In response to these problems, the barcode of life initiative emerged . This initiative was born in 2003, with the proposal of Paul Hebert of the University of Guelph in Ontario that each species had a DNA barcode to identify it.

This barcode of life would use a very short DNA sequence from a standard part of the genome that, like a barcode in the supermarket, would serve to identify each of the species.

The genetic region used for the barcode for almost all animal groups is the 648p region of the gene that encodes cytochrome-c-oxidase-1 (CO1). This region is being very effective in identifying birds, butterflies, fish, flies and many other animal groups.

However, it is not effective for plants as it evolves very slowly and two genetic regions have been approved in the chloroplast: matK and rbcL.

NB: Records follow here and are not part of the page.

-- ==== Sys2Proof/Proofs/Outcomes.lean ====
section
/-! PROOFS. How a run ends: the frozen terminal states, the step that ends a run, what raises each outcome,
the reach of `pc`, and the invariant (`60_exceptions.md`, `10_state.md` R14). -/

namespace Sys2Proof.Machine

/-! ## Status codes -/

/-- The status a code stands for (R151). -/
def statusOfCode (k : BitVec 3) : Status :=
  match k.toNat with
  | 0 => .running
  | 1 => .fatal .divideByZero
  | 2 => .fatal .keyboardUnimplemented
  | 3 => .fatal .indexOutOfBounds
  | 4 => .halted
  | _ => .endOfStream

theorem statusOfCode_statusCode (p : Status) : statusOfCode (statusCode p) = p := by
  cases p with
  | running => rfl
  | halted => rfl
  | endOfStream => rfl
  | fatal c => cases c <;> rfl

theorem statusCode_le (p : Status) : (statusCode p).toNat ≤ 5 := by
  cases p with
  | running => decide
  | halted => decide
  | endOfStream => decide
  | fatal c => cases c <;> decide

/-- Settles O47: a code can be read back, so different statuses have different codes. -/
theorem statusCodesAreDistinct : Obligations.StatusCodesAreDistinct := by
  unfold Obligations.StatusCodesAreDistinct
  exact ⟨fun p q h => Function.LeftInverse.injective statusOfCode_statusCode h, statusCode_le, rfl, rfl, rfl,
    fun _ => rfl⟩

/-! ## The end of the sequence and after -/

/-- Settles O40: beyond the sequence nothing is fetched, and after a reset without instructions position 0
is beyond it. -/
theorem runningPastTheEndEnds : Obligations.RunningPastTheEndEnds := by
  unfold Obligations.RunningPastTheEndEnds
  refine ⟨fun s hrun hpc => step_of_fetch_none hrun (State.fetch_none.mpr hpc), fun s hempty => ?_⟩
  refine step_of_fetch_none s.resetAgain_status (State.fetch_none.mpr ?_)
  rw [State.resetAgain_imem, hempty]
  exact Nat.zero_le _

/-- A terminal state is its own next state, and so the state any run from it ends in (R152). -/
theorem run_of_terminal {s : State} (h : s.status ≠ .running) (k : Nat) :
    Host.Core.run Sys2Proof.core k s = .next s := by
  induction k with
  | zero => exact run_zero s
  | succ k ih => rw [run_succ k (step_of_terminal h), ih]

/-- Settles O41: no number of steps leaves a terminal state. -/
theorem terminalStateIsFrozen : Obligations.TerminalStateIsFrozen := by
  unfold Obligations.TerminalStateIsFrozen
  exact fun s k h => run_of_terminal h k

/-! ## Ending or going on -/

/-- The run is over in `t`, and all but the status is as in `s`. -/
structure Ends (s t : State) : Prop where
  status : t.status ≠ .running
  rest : t = { s with status := t.status }

/-- The run goes on from `s` to `t`: with the same status, at the next index or, under indexed dispatch, at a
12-bit target. -/
structure GoesOn (s t : State) : Prop where
  status : t.status = s.status
  pc : t.pc = s.pc + 1 ∨ s.cfg.dispatch = .indexed ∧ t.pc < 4096

/-- An instruction ends the run or lets it go on. -/
theorem exec_ends_or_goesOn {i : Instr} {s t : State} (h : exec i s = .next t) : Ends s t ∨ GoesOn s t := by
  cases exec_effect h with
  | adi _ _ _ _ _ => exact .inr ⟨rfl, .inl rfl⟩
  | addSub _ _ _ _ _ _ _ _ => exact .inr ⟨rfl, .inl rfl⟩
  | jump k hk => exact .inr ⟨rfl, hk⟩
  | halts _ => exact .inl ⟨nofun, rfl⟩
  | fatal _ _ => exact .inl ⟨nofun, rfl⟩
  | returns _ heff => exact .inr ⟨heff.status, .inl (congrArg (· + 1) heff.pc)⟩

/-- So does a step, which goes on only from a running machine, within the sequence. -/
theorem step_ends_or_goesOn {s t : State} (h : step s = .next t) :
    Ends s t ∨ (s.status = .running ∧ s.pc < s.imem.length ∧ GoesOn s t) := by
  obtain ⟨hend, hs⟩ | ⟨-, -, hs⟩ | ⟨b, hrun, hfetch, hs⟩ := step_cases s
  · cases hs.symm.trans h
    exact .inl ⟨hend, rfl⟩
  · cases hs.symm.trans h
    exact .inl ⟨nofun, rfl⟩
  · exact (exec_ends_or_goesOn (hs.symm.trans h)).imp_right fun hgo => ⟨hrun, State.fetch_some_lt hfetch, hgo⟩

/-- Settles O42: a step that goes on stays running. -/
theorem endingStepChangesOnlyStatus : Obligations.EndingStepChangesOnlyStatus := by
  unfold Obligations.EndingStepChangesOnlyStatus
  intro s t h hend
  obtain hends | ⟨hrun, -, hgo⟩ := step_ends_or_goesOn h
  · exact hends.rest
  · exact absurd (hgo.status.trans hrun) hend

/-- A step keeps `pc`, moves it to an index up to the end of the sequence, or to a 12-bit target. -/
theorem step_pc {s t : State} (h : step s = .next t) :
    t.pc = s.pc ∨ t.pc ≤ s.imem.length ∨ t.pc < 4096 := by
  obtain hends | ⟨-, hlt, hgo⟩ := step_ends_or_goesOn h
  · exact .inl (by rw [hends.rest])
  · obtain hnext | ⟨-, htarget⟩ := hgo.pc
    · exact .inr (.inl (by omega))
    · exact .inr (.inr htarget)

/-- Settles O49: the end of the sequence and every target lie within `IMEM_DEPTH`. -/
theorem pcFitsItsWidth : Obligations.PcFitsItsWidth := by
  unfold Obligations.PcFitsItsWidth
  refine ⟨by decide, fun s t himem hpc h => ⟨?_, (step_sameInputs h).imem ▸ himem⟩⟩
  obtain hkept | hnext | htarget := step_pc h
  · exact hkept.trans_le hpc
  · exact hnext.trans himem
  · exact htarget.le

/-! ## Linear dispatch -/

/-- Under linear dispatch a step ends the run or moves to the next index. -/
theorem step_linear {s t : State} (hlinear : s.cfg.dispatch = .linear) (h : step s = .next t) :
    t.status ≠ .running ∨ t.pc = s.pc + 1 := by
  obtain hends | ⟨-, -, hgo⟩ := step_ends_or_goesOn h
  · exact .inl hends.status
  · obtain hnext | ⟨hindexed, -⟩ := hgo.pc
    · exact .inr hnext
    · cases hlinear.symm.trans hindexed

/-- A run that starts at most `k` indices before the end of the sequence is over within `k + 1` steps. -/
theorem run_linear_ends {k : Nat} {s : State} (hlinear : s.cfg.dispatch = .linear)
    (hk : s.imem.length ≤ s.pc + k) :
    ∃ t, Host.Core.run Sys2Proof.core (k + 1) s = .next t ∧ t.status ≠ .running := by
  induction k generalizing s with
  | zero =>
    by_cases hrun : s.status = .running
    · have hstep := step_of_fetch_none hrun (State.fetch_none.mpr hk)
      exact ⟨s.endEntry, run_succ 0 hstep, nofun⟩
    · exact ⟨s, run_of_terminal hrun 1, hrun⟩
  | succ k ih =>
    obtain ⟨t, ht⟩ := step_total s
    rw [run_succ _ ht]
    obtain hend | hnext := step_linear hlinear ht
    · exact ⟨t, run_of_terminal hend _, hend⟩
    · obtain ⟨himem, hcfg⟩ := step_sameInputs ht
      refine ih (by rw [hcfg, hlinear]) ?_
      rw [himem, hnext]
      omega

/-- Settles O23: no position is more than `N` indices before the end of the sequence. -/
theorem linearRunEndsWithinOnePass : Obligations.LinearRunEndsWithinOnePass := by
  unfold Obligations.LinearRunEndsWithinOnePass
  exact fun s hlinear => run_linear_ends hlinear (Nat.le_add_left _ _)

/-! ## The bytes of a device call -/

theorem passedBy_encode_ioi {s : State} {d : Device} {f : BitVec 3} {v : Byte} :
    PassedBy s (encode (.ioi d f)) v ↔ v = s.x.a := by
  simp [PassedBy, encode_toNat_mod, Laws.opTag]

theorem passedBy_encode_ior {s : State} {d : Device} {f : BitVec 3} {v : Byte} :
    PassedBy s (encode (.ior d f)) v ↔ ∃ r : Reg, r.num = s.x.a.toNat % 4 ∧ v = s.x.get r := by
  simp [PassedBy, encode_toNat_mod, Laws.opTag]

/-- A byte makes a call exactly when it is one of the call's two bytes; the value of the call is then the one
the byte passes. -/
theorem calls_decode_iff {s : State} {b : Byte} {d : Device} {f : BitVec 3} {v : Byte} :
    Calls s d f (decode b) v ↔ b ∈ [encode (.ioi d f), encode (.ior d f)] ∧ PassedBy s b v := by
  simp only [List.mem_cons, List.not_mem_nil, or_false]
  constructor
  · rintro (⟨hi, hv⟩ | ⟨hi, hv⟩) <;> obtain rfl := decode_eq_iff.mp hi
    · exact ⟨.inl rfl, passedBy_encode_ioi.mpr hv⟩
    · exact ⟨.inr rfl, passedBy_encode_ior.mpr hv⟩
  · rintro ⟨rfl | rfl, hv⟩
    · exact .inl ⟨decode_encode _, passedBy_encode_ioi.mp hv⟩
    · exact .inr ⟨decode_encode _, passedBy_encode_ior.mp hv⟩

/-! ## What raises each outcome -/

/-- Which device function raises which cause, and when (R141 to R143). -/
theorem device_raise_cases {d : Device} {f : BitVec 3} {v : Byte} {s : State} {c : Cause}
    (h : device d f v s = .raise c) :
    (c = .keyboardUnimplemented ∧ d = .keyboard ∧ (f = 0#3 ∨ f = 1#3)) ∨
    (c = .indexOutOfBounds ∧ d = .math ∧ (f = 0#3 ∨ f = 1#3) ∧ 3 < v.toNat ∧ s.cfg.mathSel = .fault) ∨
    (c = .divideByZero ∧ d = .math ∧ f = 1#3 ∧ (v.toNat ≤ 3 ∨ s.cfg.mathSel = .mask) ∧
      s.x.get (regOfByte v) = 0) := by
  obtain ⟨hd, -⟩ | ⟨hd, hcase⟩ | ⟨hd, hcase⟩ | ⟨hd, hcase⟩ | hd | ⟨_, hd, -⟩ | ⟨hd, -⟩ | ⟨hd, -⟩ | ⟨_, hd, -⟩ |
    ⟨_, _, _, hd, -⟩ | ⟨_, _, hd, -⟩ | ⟨_, _, hd, -⟩ := device_cases d f v s
  all_goals cases hd.symm.trans h
  · exact .inl ⟨rfl, hcase⟩
  · exact .inr (.inl ⟨rfl, hcase⟩)
  · exact .inr (.inr ⟨rfl, hcase⟩)

theorem device_raise_divideByZero {d : Device} {f : BitVec 3} {v : Byte} {s : State}
    (h : device d f v s = .raise .divideByZero) :
    d = .math ∧ f = 1#3 ∧ (v.toNat ≤ 3 ∨ s.cfg.mathSel = .mask) ∧ s.x.get (regOfByte v) = 0 := by
  simpa using device_raise_cases h

theorem device_raise_indexOutOfBounds {d : Device} {f : BitVec 3} {v : Byte} {s : State}
    (h : device d f v s = .raise .indexOutOfBounds) :
    d = .math ∧ (f = 0#3 ∨ f = 1#3) ∧ 3 < v.toNat ∧ s.cfg.mathSel = .fault := by
  simpa using device_raise_cases h

/-- An instruction of a running machine halts it exactly when it calls Cpu 0. -/
theorem exec_status_halted_iff {i : Instr} {s t : State} (hrun : s.status = .running)
    (h : exec i s = .next t) : t.status = .halted ↔ ∃ v, Calls s .cpu 0#3 i v := by
  constructor
  · intro hhalt
    cases exec_effect h
    case halts v hcall => exact ⟨v, hcall⟩
    case fatal => cases hhalt
    case returns heff => cases hrun.symm.trans (heff.status.symm.trans hhalt)
    all_goals cases hrun.symm.trans hhalt
  · rintro ⟨v, hcall⟩
    cases h.symm.trans (exec_of_calls hcall)
    rfl

section

variable {s t : State}

/-- A step of a running machine raises `c` exactly when the byte at `pc` calls a device function that does. -/
theorem step_status_fatal_iff {c : Cause} (hrun : s.status = .running) (h : step s = .next t) :
    t.status = .fatal c ↔
      ∃ b, s.fetch = some b ∧ ∃ d f v, Calls s d f (decode b) v ∧ device d f v s = .raise c := by
  cases hfetch : s.fetch with
  | none =>
    cases (step_of_fetch_none hrun hfetch).symm.trans h
    simp
  | some b =>
    rw [exec_status_fatal_iff hrun ((step_of_fetch hrun hfetch).symm.trans h)]
    simp only [Option.some_inj, exists_eq_left']

/-- A step of a running machine halts exactly when the byte at `pc` calls Cpu 0. -/
theorem step_status_halted_iff (hrun : s.status = .running) (h : step s = .next t) :
    t.status = .halted ↔ ∃ b, s.fetch = some b ∧ ∃ v, Calls s .cpu 0#3 (decode b) v := by
  cases hfetch : s.fetch with
  | none =>
    cases (step_of_fetch_none hrun hfetch).symm.trans h
    simp
  | some b =>
    rw [exec_status_halted_iff hrun ((step_of_fetch hrun hfetch).symm.trans h)]
    simp only [Option.some_inj, exists_eq_left']

/-- Only beyond the sequence does a step of a running machine end with `EndOfStream` (R15). -/
theorem length_le_of_step_endOfStream (hrun : s.status = .running) (h : step s = .next t)
    (hend : t.status = .endOfStream) : s.imem.length ≤ s.pc := by
  rw [← State.fetch_none]
  cases hfetch : s.fetch with
  | none => rfl
  | some b =>
    obtain hsame | hhalt | ⟨c, hfatal⟩ := exec_status ((step_of_fetch hrun hfetch).symm.trans h)
    · cases hrun.symm.trans (hsame.symm.trans hend)
    · cases hhalt.symm.trans hend
    · cases hfatal.symm.trans hend

end

/-- Settles O43: of the calls that raise this cause, the bytes are those of Math 1. -/
theorem divideByZeroExactly : Obligations.DivideByZeroExactly := by
  unfold Obligations.DivideByZeroExactly
  refine ⟨rfl, fun s t hrun h => ⟨?_, fun hfatal => endingStepChangesOnlyStatus s t h (by rw [hfatal]; nofun)⟩⟩
  rw [step_status_fatal_iff hrun h]
  constructor
  · rintro ⟨b, hfetch, d, f, v, hcall, hraise⟩
    obtain ⟨rfl, rfl, hsel, hzero⟩ := device_raise_divideByZero hraise
    obtain ⟨hb, hv⟩ := calls_decode_iff.mp hcall
    exact ⟨b, hb, hfetch, v, hv, hsel, regOfByte v, regOfByte_num v, hzero⟩
  · rintro ⟨b, hb, hfetch, v, hv, hsel, r, hr, hzero⟩
    exact ⟨b, hfetch, .math, 1#3, v, calls_decode_iff.mpr ⟨hb, hv⟩, device_math1_zeroDivisor hsel hr hzero⟩

/-- The bytes of Math 0 and Math 1. -/
theorem mem_math01_bytes {b : Byte} :
    b ∈ [0x1E#8, 0x1F#8, 0x3E#8, 0x3F#8] ↔
      ∃ f, (f = 0#3 ∨ f = 1#3) ∧ b ∈ [encode (.ioi .math f), encode (.ior .math f)] := by
  have hbytes : [0x1E#8, 0x1F#8, 0x3E#8, 0x3F#8] =
      [encode (.ioi .math 0#3), encode (.ior .math 0#3)] ++
        [encode (.ioi .math 1#3), encode (.ior .math 1#3)] := by
    decide
  rw [hbytes, List.mem_append]
  simp only [or_and_right, exists_or, exists_eq_left]

/-- Settles O45: of the calls that raise this cause, the bytes are those of Math 0 and 1. -/
theorem indexOutOfBoundsExactly : Obligations.IndexOutOfBoundsExactly := by
  unfold Obligations.IndexOutOfBoundsExactly
  refine ⟨rfl, fun s t hrun h => ?_⟩
  rw [step_status_fatal_iff hrun h]
  constructor
  · rintro ⟨b, hfetch, d, f, v, hcall, hraise⟩
    obtain ⟨rfl, hf, hv, hpolicy⟩ := device_raise_indexOutOfBounds hraise
    obtain ⟨hb, hpass⟩ := calls_decode_iff.mp hcall
    exact ⟨hpolicy, b, mem_math01_bytes.mpr ⟨f, hf, hb⟩, hfetch, v, hpass, hv⟩
  · rintro ⟨hpolicy, b, hb, hfetch, v, hpass, hv⟩
    obtain ⟨f, hf, hbf⟩ := mem_math01_bytes.mp hb
    exact ⟨b, hfetch, .math, f, v, calls_decode_iff.mpr ⟨hbf, hpass⟩, device_math_outOfRange hf hv hpolicy⟩

/-- Settles O46: the bytes that call Cpu 0 are two. -/
theorem onlyCpuZeroHalts : Obligations.OnlyCpuZeroHalts := by
  unfold Obligations.OnlyCpuZeroHalts
  intro s t hrun h
  simp only [step_status_halted_iff hrun h, exists_calls_iff, decode_eq_iff, and_or_left, exists_or,
    exists_eq_right]
  exact Iff.rfl

end Sys2Proof.Machine
end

What are Barcoding projects?

Barcode of Life (or DNA) projects have four main components:

  • The espécimens : The espécimens can be found in natural history museums, herbaria, zoos, aquariums, frozen tissue collections, seed banks, crop type and other repositories of biological material can be great treasures to find espécimens.
  • The analysis laboratory : there are laboratory protocols to follow to obtain the barcode DNA sequences of the specimens. The best equipped laboratories can produce barcode DNA sequences in a few hours. These have to be added to a database for analysis.
  • The databases: it is the most important aspect of this initiative. A public reference library of species identifiers should be built that can be used to identify the species to be classified. Currently there are two databases that fulfill this function:
    • The International Nucleotide Sequence Database Collaborative which is a collaboration agreement between the GENBANK of the United States, the European Laboratory of Molecular Biology and the DNA Data Bank of Japan. All of them have agreed to adhere to the standards of this initiative.
    • BOLD or Barcode of Life Database that was created and is maintained by the University of Guelph in Ontario. It offers researchers a way to collect, manage and analyze DNA barcode data.
  • The analysis of the data : the espécimens are identified by finding the closest matching record in the database.

The usefulness of this initiative

This way of identifying species can be very useful for cataloging unknown species and reviewing the classification of other doubtful ones. There are many species that have been discovered in museum collections, such as these fruit bats or the ruby dragon .

The usefulness of this initiative is not only to adequately classify species, but it can allow a better use of the available information. Adoption of this standard can allow a collected sample, new research, or new discovery to be quickly linked to information available around the world.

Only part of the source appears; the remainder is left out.